(Stored data)
Content starts

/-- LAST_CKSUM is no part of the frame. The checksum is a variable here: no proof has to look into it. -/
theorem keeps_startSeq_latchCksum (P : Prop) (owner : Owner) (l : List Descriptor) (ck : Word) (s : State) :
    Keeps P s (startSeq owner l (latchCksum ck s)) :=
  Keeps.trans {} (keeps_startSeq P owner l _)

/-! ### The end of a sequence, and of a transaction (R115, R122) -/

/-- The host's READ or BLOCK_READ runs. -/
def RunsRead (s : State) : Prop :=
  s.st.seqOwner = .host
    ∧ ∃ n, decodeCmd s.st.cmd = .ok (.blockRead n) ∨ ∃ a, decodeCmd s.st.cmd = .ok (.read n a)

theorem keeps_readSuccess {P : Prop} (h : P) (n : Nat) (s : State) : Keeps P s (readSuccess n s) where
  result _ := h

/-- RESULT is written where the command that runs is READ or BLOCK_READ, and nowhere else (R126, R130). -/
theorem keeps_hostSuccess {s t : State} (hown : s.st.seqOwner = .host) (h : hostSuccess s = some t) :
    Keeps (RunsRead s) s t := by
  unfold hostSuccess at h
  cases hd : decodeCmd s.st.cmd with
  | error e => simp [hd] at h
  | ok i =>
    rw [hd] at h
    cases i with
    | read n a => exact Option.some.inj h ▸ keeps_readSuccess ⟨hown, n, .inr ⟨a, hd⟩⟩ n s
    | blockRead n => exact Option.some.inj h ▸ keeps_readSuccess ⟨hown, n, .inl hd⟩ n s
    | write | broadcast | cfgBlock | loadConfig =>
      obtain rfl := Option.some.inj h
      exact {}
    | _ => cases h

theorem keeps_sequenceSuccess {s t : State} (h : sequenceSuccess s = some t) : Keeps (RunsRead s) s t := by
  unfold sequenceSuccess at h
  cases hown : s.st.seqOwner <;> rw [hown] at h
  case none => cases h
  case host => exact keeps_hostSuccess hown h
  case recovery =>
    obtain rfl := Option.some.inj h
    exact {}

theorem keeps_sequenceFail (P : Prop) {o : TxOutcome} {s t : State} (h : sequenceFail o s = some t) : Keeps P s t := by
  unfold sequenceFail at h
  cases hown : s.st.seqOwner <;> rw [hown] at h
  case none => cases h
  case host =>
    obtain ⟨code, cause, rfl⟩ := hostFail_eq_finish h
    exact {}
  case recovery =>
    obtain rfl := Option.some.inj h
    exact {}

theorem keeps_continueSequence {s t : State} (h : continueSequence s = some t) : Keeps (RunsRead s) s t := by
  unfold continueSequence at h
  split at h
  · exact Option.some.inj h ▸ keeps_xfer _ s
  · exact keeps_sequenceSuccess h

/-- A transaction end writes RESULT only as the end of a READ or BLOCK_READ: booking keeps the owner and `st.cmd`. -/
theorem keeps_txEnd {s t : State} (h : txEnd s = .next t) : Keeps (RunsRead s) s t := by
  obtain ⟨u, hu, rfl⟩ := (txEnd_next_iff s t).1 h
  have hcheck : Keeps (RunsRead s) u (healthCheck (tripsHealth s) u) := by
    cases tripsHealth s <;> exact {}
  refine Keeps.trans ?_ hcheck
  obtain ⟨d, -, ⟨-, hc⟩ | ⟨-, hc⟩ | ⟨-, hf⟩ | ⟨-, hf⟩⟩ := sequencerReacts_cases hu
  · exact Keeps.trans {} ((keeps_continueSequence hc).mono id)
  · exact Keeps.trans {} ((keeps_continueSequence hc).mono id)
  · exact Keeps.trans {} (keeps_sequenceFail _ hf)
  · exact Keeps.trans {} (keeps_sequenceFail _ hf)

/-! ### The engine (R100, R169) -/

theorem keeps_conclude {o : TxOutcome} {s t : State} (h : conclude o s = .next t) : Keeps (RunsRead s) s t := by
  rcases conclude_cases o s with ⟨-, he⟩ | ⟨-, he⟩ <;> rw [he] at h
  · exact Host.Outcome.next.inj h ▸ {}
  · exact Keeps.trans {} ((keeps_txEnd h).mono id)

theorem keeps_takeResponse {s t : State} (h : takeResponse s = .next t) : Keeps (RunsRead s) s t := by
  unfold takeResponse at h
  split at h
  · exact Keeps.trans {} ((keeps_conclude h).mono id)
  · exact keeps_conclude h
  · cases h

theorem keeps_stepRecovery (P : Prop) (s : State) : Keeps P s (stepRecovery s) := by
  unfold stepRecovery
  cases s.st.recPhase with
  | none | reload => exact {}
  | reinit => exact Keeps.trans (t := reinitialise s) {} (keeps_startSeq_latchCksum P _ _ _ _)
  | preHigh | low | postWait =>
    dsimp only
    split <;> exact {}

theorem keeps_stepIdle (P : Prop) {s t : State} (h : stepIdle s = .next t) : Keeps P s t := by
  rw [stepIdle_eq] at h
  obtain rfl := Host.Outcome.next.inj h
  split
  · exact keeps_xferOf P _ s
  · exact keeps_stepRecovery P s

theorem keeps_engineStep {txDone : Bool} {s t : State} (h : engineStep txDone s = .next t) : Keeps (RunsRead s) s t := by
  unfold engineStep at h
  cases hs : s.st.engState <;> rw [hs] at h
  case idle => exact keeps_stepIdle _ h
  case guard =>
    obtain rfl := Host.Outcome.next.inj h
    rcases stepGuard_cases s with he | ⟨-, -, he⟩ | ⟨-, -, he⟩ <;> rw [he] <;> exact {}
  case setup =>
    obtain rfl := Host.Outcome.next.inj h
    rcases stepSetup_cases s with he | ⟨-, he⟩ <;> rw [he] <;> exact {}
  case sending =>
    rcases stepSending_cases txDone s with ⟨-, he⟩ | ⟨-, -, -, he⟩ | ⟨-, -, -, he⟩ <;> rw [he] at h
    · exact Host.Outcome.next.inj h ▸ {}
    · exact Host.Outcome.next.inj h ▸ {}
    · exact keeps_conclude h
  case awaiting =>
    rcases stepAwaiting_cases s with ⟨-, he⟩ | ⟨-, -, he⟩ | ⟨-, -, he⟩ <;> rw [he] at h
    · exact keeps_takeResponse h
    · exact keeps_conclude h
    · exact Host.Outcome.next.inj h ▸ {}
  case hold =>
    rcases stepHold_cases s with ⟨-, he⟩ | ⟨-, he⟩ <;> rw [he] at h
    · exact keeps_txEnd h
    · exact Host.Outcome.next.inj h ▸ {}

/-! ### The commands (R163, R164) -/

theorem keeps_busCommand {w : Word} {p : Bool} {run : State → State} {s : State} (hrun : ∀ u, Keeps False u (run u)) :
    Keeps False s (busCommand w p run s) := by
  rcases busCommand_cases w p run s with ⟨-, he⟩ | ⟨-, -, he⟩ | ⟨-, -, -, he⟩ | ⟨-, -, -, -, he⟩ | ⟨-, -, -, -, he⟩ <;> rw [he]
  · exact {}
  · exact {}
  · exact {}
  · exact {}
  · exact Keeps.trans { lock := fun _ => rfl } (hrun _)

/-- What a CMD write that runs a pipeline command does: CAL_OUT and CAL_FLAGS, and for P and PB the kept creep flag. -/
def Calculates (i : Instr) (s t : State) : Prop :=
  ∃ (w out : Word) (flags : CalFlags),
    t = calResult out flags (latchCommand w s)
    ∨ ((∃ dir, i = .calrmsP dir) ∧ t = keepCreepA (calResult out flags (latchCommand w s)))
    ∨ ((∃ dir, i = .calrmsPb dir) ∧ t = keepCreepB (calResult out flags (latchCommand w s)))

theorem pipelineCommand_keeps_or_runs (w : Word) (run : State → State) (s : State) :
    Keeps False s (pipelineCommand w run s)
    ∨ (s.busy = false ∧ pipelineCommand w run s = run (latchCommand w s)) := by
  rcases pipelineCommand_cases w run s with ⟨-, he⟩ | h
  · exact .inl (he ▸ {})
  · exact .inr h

Content ends
Content starts

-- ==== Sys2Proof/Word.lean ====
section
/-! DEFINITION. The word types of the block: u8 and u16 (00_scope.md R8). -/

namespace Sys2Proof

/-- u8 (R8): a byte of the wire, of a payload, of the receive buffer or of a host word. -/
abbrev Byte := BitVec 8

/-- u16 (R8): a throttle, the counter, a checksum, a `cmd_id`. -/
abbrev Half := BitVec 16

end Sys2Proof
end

Content ends
Content starts

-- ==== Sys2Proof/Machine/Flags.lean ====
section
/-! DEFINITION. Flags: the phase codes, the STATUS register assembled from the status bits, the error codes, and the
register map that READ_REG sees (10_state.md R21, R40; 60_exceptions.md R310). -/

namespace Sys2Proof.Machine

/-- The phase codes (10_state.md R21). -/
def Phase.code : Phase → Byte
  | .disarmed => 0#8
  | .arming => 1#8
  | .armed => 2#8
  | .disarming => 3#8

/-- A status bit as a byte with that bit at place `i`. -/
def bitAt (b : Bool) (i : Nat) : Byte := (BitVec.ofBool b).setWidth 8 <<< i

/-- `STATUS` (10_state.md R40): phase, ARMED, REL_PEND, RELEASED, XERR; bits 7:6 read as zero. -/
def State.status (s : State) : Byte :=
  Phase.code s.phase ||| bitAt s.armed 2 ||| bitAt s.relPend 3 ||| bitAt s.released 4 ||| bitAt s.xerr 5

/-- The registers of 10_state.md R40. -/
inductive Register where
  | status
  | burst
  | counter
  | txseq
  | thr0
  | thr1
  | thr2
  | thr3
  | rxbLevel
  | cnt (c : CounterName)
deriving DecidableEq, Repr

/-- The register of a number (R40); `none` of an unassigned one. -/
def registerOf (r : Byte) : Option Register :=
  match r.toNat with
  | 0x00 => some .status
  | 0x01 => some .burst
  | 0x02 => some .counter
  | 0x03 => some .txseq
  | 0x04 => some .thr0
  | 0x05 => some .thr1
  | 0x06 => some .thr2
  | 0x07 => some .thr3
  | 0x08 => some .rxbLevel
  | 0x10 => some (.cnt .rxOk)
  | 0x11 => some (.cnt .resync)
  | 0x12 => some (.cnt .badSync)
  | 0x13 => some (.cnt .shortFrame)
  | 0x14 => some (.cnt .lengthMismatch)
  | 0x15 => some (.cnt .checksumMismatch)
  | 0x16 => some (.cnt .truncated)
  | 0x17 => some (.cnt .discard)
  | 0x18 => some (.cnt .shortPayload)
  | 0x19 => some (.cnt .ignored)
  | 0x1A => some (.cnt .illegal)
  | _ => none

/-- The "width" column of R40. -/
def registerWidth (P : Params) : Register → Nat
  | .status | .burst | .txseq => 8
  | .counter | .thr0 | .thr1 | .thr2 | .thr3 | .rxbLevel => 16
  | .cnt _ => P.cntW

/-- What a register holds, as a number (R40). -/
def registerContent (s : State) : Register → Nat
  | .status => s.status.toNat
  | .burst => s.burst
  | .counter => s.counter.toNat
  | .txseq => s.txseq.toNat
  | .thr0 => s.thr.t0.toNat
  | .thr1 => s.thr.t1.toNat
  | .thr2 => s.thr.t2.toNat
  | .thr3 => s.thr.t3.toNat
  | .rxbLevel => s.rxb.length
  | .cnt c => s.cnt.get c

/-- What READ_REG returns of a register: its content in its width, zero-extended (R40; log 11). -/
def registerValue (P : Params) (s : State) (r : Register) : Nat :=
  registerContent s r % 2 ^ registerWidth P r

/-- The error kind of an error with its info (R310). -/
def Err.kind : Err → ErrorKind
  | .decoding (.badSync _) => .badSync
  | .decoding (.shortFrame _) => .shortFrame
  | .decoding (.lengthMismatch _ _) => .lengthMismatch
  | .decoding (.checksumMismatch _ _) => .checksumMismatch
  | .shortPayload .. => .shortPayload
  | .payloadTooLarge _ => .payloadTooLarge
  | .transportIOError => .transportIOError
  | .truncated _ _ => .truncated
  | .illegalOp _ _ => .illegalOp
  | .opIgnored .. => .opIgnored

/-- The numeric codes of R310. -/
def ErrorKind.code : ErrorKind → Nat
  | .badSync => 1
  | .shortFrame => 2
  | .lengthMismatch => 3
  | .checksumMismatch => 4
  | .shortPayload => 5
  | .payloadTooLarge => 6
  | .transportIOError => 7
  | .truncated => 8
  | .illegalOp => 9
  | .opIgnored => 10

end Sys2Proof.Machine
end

Content ends

In the entries above, find the line holding "case hold =>" and the line holding "(R163, R164) -/"; print both of them and every line between, exactly, and nothing else.

  case hold =>
    rcases stepHold_cases s with ⟨-, he⟩ | ⟨-, he⟩ <;> rw [he] at h
    · exact keeps_txEnd h
    · exact Host.Outcome.next.inj h ▸ {}

/-! ### The commands (R163, R164) -/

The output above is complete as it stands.